> _WORK TO COMPLETE_: Give every line from the entries that contains "vopItem".

> _SUPPLIED MATERIAL_:
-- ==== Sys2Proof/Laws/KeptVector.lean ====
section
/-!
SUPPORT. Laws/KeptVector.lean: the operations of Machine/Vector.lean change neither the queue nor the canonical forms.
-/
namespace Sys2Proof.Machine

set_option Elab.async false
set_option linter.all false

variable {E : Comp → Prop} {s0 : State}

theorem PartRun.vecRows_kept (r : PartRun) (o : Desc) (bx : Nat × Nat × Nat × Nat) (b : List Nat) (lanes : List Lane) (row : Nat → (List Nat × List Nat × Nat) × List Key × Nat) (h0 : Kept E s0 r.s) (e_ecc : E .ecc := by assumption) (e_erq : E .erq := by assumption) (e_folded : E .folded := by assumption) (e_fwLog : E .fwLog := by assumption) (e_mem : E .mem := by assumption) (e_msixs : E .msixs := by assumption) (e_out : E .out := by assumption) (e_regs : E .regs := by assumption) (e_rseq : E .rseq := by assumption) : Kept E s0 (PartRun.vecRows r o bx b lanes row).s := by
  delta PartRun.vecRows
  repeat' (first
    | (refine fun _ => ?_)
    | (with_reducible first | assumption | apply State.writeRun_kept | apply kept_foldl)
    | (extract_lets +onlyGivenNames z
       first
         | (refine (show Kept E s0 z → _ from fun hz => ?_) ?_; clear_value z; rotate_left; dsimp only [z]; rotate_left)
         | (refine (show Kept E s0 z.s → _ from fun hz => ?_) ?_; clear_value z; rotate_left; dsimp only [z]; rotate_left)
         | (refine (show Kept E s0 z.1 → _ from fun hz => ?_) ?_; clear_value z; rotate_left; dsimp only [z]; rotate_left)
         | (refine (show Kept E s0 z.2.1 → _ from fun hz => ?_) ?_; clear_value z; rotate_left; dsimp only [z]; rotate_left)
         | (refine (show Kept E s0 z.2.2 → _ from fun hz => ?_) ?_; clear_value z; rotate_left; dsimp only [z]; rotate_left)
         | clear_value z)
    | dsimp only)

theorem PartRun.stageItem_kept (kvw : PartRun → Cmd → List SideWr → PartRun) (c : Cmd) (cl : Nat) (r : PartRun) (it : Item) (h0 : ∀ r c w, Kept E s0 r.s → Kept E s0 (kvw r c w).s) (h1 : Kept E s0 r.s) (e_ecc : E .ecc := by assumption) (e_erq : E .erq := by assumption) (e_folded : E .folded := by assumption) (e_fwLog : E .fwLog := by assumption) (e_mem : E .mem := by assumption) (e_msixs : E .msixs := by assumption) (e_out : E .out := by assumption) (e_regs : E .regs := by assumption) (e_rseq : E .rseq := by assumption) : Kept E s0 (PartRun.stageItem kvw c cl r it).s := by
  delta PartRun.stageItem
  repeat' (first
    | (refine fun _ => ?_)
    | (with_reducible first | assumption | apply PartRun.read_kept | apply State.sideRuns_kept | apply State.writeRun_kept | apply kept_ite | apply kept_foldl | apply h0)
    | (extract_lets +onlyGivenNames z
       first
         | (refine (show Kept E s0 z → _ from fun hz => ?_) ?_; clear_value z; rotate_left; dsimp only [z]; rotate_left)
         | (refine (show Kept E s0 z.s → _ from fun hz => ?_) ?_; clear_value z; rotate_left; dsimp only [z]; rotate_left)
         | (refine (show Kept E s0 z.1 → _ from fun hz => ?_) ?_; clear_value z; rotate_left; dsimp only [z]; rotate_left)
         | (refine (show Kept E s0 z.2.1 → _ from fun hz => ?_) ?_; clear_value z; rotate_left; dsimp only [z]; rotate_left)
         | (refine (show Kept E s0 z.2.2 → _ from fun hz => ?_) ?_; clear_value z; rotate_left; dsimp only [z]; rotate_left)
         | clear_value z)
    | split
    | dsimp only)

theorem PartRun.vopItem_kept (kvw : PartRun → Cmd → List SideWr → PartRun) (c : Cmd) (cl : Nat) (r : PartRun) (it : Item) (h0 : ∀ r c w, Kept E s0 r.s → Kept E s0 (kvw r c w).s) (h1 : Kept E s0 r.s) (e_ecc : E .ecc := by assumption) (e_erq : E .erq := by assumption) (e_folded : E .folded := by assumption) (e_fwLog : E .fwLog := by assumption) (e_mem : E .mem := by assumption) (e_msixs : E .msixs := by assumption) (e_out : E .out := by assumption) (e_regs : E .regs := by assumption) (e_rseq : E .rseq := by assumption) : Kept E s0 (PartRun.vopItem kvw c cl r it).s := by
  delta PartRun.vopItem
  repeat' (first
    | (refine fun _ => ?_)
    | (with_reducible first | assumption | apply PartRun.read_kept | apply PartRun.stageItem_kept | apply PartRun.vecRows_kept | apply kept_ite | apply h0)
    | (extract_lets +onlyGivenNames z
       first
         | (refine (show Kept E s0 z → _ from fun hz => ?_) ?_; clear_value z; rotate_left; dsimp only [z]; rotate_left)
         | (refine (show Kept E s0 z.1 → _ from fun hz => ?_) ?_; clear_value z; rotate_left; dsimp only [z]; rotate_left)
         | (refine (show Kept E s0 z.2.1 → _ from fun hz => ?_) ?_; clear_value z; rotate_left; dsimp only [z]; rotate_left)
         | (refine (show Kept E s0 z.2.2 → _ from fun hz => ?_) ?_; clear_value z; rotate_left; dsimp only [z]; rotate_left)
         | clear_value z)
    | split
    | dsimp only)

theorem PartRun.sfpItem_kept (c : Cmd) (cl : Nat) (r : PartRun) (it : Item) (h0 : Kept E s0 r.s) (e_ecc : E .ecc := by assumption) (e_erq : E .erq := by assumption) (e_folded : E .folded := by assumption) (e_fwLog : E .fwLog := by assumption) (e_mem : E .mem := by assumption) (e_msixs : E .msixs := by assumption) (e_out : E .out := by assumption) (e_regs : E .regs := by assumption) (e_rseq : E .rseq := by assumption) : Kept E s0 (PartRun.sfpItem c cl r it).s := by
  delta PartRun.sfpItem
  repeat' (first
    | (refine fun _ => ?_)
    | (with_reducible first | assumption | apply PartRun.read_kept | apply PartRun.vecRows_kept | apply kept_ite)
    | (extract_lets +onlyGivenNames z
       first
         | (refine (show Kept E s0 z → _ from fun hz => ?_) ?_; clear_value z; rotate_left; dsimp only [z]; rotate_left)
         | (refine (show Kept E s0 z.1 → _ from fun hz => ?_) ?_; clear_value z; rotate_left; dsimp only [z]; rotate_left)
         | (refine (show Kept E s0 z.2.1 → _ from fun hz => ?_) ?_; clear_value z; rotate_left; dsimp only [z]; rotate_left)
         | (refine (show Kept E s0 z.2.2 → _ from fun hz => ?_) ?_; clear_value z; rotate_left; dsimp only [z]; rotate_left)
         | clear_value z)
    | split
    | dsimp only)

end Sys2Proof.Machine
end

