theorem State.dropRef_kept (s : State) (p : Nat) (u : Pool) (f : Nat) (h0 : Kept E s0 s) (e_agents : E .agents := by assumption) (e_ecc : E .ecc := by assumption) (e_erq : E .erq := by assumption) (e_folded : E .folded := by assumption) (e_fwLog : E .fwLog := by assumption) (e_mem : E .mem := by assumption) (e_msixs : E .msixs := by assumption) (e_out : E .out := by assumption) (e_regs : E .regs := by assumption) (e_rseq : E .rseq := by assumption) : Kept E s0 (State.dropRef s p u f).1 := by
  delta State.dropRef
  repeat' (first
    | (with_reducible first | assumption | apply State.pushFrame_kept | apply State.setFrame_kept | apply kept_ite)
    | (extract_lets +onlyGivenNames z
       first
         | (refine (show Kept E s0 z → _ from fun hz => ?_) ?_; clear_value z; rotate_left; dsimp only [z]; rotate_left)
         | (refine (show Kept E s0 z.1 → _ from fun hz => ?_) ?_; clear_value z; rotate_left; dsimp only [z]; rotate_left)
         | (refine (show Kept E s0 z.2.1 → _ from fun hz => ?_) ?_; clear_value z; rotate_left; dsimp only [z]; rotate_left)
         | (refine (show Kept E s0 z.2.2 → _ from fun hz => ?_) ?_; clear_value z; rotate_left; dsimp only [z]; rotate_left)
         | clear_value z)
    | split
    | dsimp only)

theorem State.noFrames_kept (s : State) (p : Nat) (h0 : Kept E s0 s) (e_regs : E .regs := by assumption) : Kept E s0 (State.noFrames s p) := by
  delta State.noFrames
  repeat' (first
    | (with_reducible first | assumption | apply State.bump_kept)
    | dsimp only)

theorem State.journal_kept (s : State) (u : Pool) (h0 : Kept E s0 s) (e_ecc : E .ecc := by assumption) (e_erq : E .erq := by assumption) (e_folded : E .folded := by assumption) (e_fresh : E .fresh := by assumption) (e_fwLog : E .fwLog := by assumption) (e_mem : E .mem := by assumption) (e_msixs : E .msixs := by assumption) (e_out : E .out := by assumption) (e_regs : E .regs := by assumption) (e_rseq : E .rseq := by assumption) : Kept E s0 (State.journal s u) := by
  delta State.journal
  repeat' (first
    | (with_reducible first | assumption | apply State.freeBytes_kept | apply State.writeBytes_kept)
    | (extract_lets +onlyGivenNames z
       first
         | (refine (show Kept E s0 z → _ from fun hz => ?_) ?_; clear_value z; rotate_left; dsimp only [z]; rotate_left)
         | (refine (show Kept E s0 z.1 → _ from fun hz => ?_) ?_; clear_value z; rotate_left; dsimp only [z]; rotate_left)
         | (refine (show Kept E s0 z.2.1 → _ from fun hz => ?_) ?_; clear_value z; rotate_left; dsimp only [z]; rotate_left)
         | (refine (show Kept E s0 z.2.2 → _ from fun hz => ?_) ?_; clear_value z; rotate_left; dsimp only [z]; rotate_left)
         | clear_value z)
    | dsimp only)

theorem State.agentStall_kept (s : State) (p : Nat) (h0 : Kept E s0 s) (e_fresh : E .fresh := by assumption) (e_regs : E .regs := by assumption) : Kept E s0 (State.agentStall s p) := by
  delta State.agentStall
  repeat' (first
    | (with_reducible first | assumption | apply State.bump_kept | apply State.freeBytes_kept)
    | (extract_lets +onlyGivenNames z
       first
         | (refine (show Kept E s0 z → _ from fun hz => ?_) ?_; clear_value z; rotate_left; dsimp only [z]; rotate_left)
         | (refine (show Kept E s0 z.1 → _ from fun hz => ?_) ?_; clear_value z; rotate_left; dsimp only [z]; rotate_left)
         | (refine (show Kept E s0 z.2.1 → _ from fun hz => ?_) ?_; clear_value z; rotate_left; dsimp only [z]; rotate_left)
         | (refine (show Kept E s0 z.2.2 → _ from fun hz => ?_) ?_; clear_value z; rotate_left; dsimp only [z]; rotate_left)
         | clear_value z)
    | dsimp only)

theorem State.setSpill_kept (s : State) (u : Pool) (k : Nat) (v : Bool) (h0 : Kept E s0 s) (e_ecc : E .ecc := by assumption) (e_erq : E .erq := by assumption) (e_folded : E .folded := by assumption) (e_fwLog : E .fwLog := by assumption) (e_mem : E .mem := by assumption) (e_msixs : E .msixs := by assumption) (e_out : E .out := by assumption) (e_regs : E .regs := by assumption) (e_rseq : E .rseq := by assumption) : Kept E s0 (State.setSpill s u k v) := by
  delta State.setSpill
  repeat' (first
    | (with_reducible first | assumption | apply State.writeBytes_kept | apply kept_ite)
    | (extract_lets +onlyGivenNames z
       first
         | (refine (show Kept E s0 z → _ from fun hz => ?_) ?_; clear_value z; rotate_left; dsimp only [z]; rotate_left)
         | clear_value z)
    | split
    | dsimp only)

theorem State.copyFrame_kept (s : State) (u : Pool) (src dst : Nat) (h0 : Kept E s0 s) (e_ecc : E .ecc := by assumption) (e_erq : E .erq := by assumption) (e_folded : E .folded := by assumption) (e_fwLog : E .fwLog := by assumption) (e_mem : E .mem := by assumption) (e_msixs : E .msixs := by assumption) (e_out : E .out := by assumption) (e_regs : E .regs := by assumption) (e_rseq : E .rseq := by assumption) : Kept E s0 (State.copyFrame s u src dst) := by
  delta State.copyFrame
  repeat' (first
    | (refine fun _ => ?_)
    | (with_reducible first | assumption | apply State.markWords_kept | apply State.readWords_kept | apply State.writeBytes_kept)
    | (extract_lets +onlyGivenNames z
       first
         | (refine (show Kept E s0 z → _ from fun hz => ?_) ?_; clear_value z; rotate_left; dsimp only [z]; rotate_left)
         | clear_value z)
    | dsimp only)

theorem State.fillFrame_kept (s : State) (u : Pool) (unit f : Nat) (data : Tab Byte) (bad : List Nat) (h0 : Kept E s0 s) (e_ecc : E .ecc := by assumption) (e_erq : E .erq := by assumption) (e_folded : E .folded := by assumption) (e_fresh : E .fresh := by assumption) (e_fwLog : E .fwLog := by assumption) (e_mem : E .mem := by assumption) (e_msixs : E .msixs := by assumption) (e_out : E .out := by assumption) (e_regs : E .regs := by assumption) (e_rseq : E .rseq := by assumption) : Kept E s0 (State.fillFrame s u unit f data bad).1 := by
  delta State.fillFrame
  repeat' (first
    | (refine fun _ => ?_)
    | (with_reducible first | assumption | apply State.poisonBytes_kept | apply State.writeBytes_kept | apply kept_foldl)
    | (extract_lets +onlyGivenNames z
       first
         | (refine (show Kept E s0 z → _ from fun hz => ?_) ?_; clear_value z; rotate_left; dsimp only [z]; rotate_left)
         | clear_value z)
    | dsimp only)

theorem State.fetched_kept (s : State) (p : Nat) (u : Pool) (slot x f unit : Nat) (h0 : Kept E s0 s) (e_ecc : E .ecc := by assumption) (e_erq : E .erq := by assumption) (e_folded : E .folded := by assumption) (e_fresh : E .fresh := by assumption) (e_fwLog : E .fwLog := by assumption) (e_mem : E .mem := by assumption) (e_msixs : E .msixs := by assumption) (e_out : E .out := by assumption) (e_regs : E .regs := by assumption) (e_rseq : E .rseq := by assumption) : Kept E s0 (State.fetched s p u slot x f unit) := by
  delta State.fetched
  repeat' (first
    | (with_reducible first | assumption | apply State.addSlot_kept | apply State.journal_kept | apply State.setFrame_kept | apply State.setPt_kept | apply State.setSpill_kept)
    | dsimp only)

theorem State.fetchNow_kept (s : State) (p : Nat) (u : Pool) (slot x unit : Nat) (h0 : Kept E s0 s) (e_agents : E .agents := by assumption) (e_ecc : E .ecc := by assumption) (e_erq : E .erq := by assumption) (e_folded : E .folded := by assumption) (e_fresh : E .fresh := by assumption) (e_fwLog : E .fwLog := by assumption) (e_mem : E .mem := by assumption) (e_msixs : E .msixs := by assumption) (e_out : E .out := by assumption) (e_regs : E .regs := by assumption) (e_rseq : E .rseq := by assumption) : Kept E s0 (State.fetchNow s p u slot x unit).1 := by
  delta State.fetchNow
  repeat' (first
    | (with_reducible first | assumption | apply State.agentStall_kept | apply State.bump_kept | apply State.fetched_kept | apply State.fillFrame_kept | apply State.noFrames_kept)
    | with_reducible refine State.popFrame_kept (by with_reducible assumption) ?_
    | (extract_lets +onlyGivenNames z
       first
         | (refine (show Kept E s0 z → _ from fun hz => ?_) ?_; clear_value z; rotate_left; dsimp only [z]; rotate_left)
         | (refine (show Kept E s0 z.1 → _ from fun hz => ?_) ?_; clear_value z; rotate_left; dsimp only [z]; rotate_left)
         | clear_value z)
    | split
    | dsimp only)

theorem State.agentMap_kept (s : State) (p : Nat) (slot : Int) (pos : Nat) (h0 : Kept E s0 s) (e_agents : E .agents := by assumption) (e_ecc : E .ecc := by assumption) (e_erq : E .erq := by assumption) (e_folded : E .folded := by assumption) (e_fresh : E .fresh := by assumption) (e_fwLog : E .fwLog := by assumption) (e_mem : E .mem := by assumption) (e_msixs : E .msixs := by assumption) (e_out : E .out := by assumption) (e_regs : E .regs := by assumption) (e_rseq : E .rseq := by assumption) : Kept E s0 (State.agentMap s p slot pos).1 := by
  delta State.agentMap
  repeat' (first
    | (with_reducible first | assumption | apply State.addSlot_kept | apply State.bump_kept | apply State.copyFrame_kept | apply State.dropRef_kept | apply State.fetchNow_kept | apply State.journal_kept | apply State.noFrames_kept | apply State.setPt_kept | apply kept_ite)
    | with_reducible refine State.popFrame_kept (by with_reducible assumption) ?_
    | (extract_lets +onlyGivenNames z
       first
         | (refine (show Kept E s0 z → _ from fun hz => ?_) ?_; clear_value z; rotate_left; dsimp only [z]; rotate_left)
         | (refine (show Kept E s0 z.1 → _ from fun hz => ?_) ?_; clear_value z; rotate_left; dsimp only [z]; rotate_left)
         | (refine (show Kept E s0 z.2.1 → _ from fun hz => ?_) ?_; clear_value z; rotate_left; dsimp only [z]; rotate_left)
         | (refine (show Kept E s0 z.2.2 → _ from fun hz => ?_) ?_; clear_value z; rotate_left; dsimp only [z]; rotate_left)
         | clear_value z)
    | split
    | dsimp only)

> _WORKED SOLUTION_:
theorem PartRun.vopItem_kept (kvw : PartRun → Cmd → List SideWr → PartRun) (c : Cmd) (cl : Nat) (r : PartRun) (it : Item) (h0 : ∀ r c w, Kept E s0 r.s → Kept E s0 (kvw r c w).s) (h1 : Kept E s0 r.s) (e_ecc : E .ecc := by assumption) (e_erq : E .erq := by assumption) (e_folded : E .folded := by assumption) (e_fwLog : E .fwLog := by assumption) (e_mem : E .mem := by assumption) (e_msixs : E .msixs := by assumption) (e_out : E .out := by assumption) (e_regs : E .regs := by assumption) (e_rseq : E .rseq := by assumption) : Kept E s0 (PartRun.vopItem kvw c cl r it).s := by
  delta PartRun.vopItem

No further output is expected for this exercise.